-------- RECORDS
-- ==== Sys2Proof/Laws/CanonSlices.lean ====
section
/-!
SUPPORT. Every function of Machine/Slices.lean keeps the canonical form of the storages.
-/

namespace Sys2Proof.Machine

open Sys2Proof

set_option linter.unusedTactic false
set_option linter.unreachableTactic false
set_option linter.unusedSimpArgs false
set_option linter.unnecessarySeqFocus false

theorem atHome_canon {dp : Nat} {s : State} (hs : s.Canon) : OutCanon (atHome dp s) := by
  unfold atHome
  try dsimp only
  (repeat' first | with_reducible assumption | (with_reducible apply OutCanon.next) | (with_reducible exact OutCanon.fault) | (with_reducible refine State.Canon.foldl ?_ ?_) | (with_reducible apply State.next_canon) | (fail_if_no_progress (with_reducible apply State.Canon.other)) | (fail_if_no_progress (with_reducible apply State.Canon.sluices)) | (fail_if_no_progress (with_reducible apply State.Canon.tables)) | split | (intro _))

theorem State.sliceRecord_canon {s : State} {r : Request} {cause : Nat} {sw : Nat} {addr : W64} (hs : s.Canon) : (State.sliceRecord s r cause sw addr).Canon := by
  unfold State.sliceRecord
  try dsimp only
  (repeat' first | with_reducible assumption | (with_reducible refine State.Canon.foldl ?_ ?_) | (with_reducible apply State.id_canon) | (with_reducible apply State.asyncRecord_canon) | (fail_if_no_progress (with_reducible apply State.Canon.other)) | (fail_if_no_progress (with_reducible apply State.Canon.sluices)) | (fail_if_no_progress (with_reducible apply State.Canon.tables)) | split | (intro _))

theorem State.sendHome_canon {s : State} {r : Request} (hs : s.Canon) : (State.sendHome s r).Canon := by
  unfold State.sendHome
  try dsimp only
  (repeat' first | with_reducible assumption | (with_reducible refine State.Canon.foldl ?_ ?_) | (with_reducible apply State.post_canon) | (fail_if_no_progress (with_reducible apply State.Canon.other)) | (fail_if_no_progress (with_reducible apply State.Canon.sluices)) | (fail_if_no_progress (with_reducible apply State.Canon.tables)) | split | (intro _))

theorem execTranslationLookup_canon {r : Request} {s : State} (hs : s.Canon) : OutCanon (execTranslationLookup r s) := by
  unfold execTranslationLookup
  try dsimp only
  (repeat' first | with_reducible assumption | (with_reducible apply OutCanon.next) | (with_reducible exact OutCanon.fault) | (with_reducible refine State.Canon.foldl ?_ ?_) | (with_reducible apply State.sendHome_canon) | (with_reducible apply State.refuse_canon) | (with_reducible apply State.next_canon) | (refine State.lookup_canon (by assumption) ?_) | (with_reducible refine State.lookup_canon (Prod.eta _).symm ?_) | (fail_if_no_progress (with_reducible apply State.Canon.other)) | (fail_if_no_progress (with_reducible apply State.Canon.sluices)) | (fail_if_no_progress (with_reducible apply State.Canon.tables)) | split | (intro _))

theorem execHomeSliceLoad_canon {r : Request} {s : State} (hs : s.Canon) : OutCanon (execHomeSliceLoad r s) := by
  unfold execHomeSliceLoad
  try dsimp only
  (repeat' first | with_reducible assumption | (with_reducible apply OutCanon.next) | (with_reducible exact OutCanon.fault) | (with_reducible refine State.Canon.foldl ?_ ?_) | (with_reducible apply atHome_canon) | (with_reducible apply State.refuse_canon) | (with_reducible apply State.answer_canon) | (with_reducible apply State.open_canon) | (fail_if_no_progress (with_reducible apply State.Canon.other)) | (fail_if_no_progress (with_reducible apply State.Canon.sluices)) | (fail_if_no_progress (with_reducible apply State.Canon.tables)) | split | (intro _))

theorem State.storeWord_canon {s : State} {r : Request} {n : Nat} (hs : s.Canon) : (State.storeWord s r n).Canon := by
  unfold State.storeWord
  try dsimp only
  (repeat' first | with_reducible assumption | (with_reducible refine State.Canon.foldl ?_ ?_) | (with_reducible apply State.sliceRecord_canon) | (with_reducible apply State.refuse_canon) | (with_reducible apply State.answer_canon) | (with_reducible apply State.commit_canon) | (fail_if_no_progress (with_reducible apply State.Canon.other)) | (fail_if_no_progress (with_reducible apply State.Canon.sluices)) | (fail_if_no_progress (with_reducible apply State.Canon.tables)) | split | (intro _))

theorem execHomeSliceStore_canon {r : Request} {s : State} (hs : s.Canon) : OutCanon (execHomeSliceStore r s) := by
  unfold execHomeSliceStore
  try dsimp only
  (repeat' first | with_reducible assumption | (with_reducible apply OutCanon.next) | (with_reducible exact OutCanon.fault) | (with_reducible refine State.Canon.foldl ?_ ?_) | (with_reducible apply State.storeWord_canon) | (with_reducible apply State.sliceRecord_canon) | (with_reducible apply atHome_canon) | (with_reducible apply State.refuse_canon) | (with_reducible apply State.answer_canon) | (with_reducible apply State.engineCommit_canon) | (with_reducible apply State.open_canon) | (fail_if_no_progress (with_reducible apply State.Canon.other)) | (fail_if_no_progress (with_reducible apply State.Canon.sluices)) | (fail_if_no_progress (with_reducible apply State.Canon.tables)) | split | (intro _))

theorem execHomeSliceAmo_canon {r : Request} {s : State} (hs : s.Canon) : OutCanon (execHomeSliceAmo r s) := by
  unfold execHomeSliceAmo
  try dsimp only
  (repeat' first | with_reducible assumption | (with_reducible apply OutCanon.next) | (with_reducible exact OutCanon.fault) | (with_reducible refine State.Canon.foldl ?_ ?_) | (with_reducible apply atHome_canon) | (with_reducible apply State.refuse_canon) | (with_reducible apply State.answer_canon) | (with_reducible apply State.commit_canon) | (with_reducible apply State.open_canon) | (fail_if_no_progress (with_reducible apply State.Canon.other)) | (fail_if_no_progress (with_reducible apply State.Canon.sluices)) | (fail_if_no_progress (with_reducible apply State.Canon.tables)) | split | (intro _))

theorem State.numberAt_canon {s : State} {dp : Nat} {ret : _} {out : State} (e : State.numberAt s dp = (ret, out)) (hs : s.Canon) : out.Canon := by
  unfold State.numberAt at e
  try dsimp only at e
  (repeat' split at e) <;> (try simp only [Except.ok.injEq, Option.some.injEq, Prod.mk.injEq, reduceCtorEq] at e) <;> (first | (obtain ⟨e1, e2⟩ := e; subst e1 e2) | (subst e) | skip) <;> (repeat' first | with_reducible assumption | (with_reducible refine State.Canon.foldl ?_ ?_) | (with_reducible apply State.commit_canon) | (with_reducible apply State.open_canon) | (fail_if_no_progress (with_reducible apply State.Canon.other)) | (fail_if_no_progress (with_reducible apply State.Canon.sluices)) | (fail_if_no_progress (with_reducible apply State.Canon.tables)) | split | (intro _))

theorem execHomeSliceLdtag_canon {r : Request} {s : State} (hs : s.Canon) : OutCanon (execHomeSliceLdtag r s) := by
  unfold execHomeSliceLdtag
  try dsimp only
  (repeat' first | with_reducible assumption | (with_reducible apply OutCanon.next) | (with_reducible exact OutCanon.fault) | (with_reducible refine State.Canon.foldl ?_ ?_) | (with_reducible apply atHome_canon) | (with_reducible apply State.answer_canon) | (with_reducible apply State.open_canon) | (refine State.numberAt_canon (by assumption) ?_) | (with_reducible refine State.numberAt_canon (Prod.eta _).symm ?_) | (fail_if_no_progress (with_reducible apply State.Canon.other)) | (fail_if_no_progress (with_reducible apply State.Canon.sluices)) | (fail_if_no_progress (with_reducible apply State.Canon.tables)) | split | (intro _))

theorem execNumberRequest_canon {op : Nat} {s : State} (hs : s.Canon) : OutCanon (execNumberRequest op s) := by
  unfold execNumberRequest
  try dsimp only
  (repeat' first | with_reducible assumption | (with_reducible apply OutCanon.next) | (with_reducible exact OutCanon.fault) | (with_reducible refine State.Canon.foldl ?_ ?_) | (with_reducible apply State.bind_canon) | (with_reducible apply State.next_canon) | (with_reducible apply State.post_canon) | (refine State.numberAt_canon (by assumption) ?_) | (with_reducible refine State.numberAt_canon (Prod.eta _).symm ?_) | (refine State.lookup_canon (by assumption) ?_) | (with_reducible refine State.lookup_canon (Prod.eta _).symm ?_) | (fail_if_no_progress (with_reducible apply State.Canon.other)) | (fail_if_no_progress (with_reducible apply State.Canon.sluices)) | (fail_if_no_progress (with_reducible apply State.Canon.tables)) | split | (intro _))

end Sys2Proof.Machine
end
----------------
• [PROMPT]: Every line of the entries above that includes "false" should be copied.

• [WRITTEN RESPONSE]:
set_option linter.unusedTactic false
set_option linter.unreachableTactic false
set_option linter.unusedSimpArgs false
set_option linter.unnecessarySeqFocus false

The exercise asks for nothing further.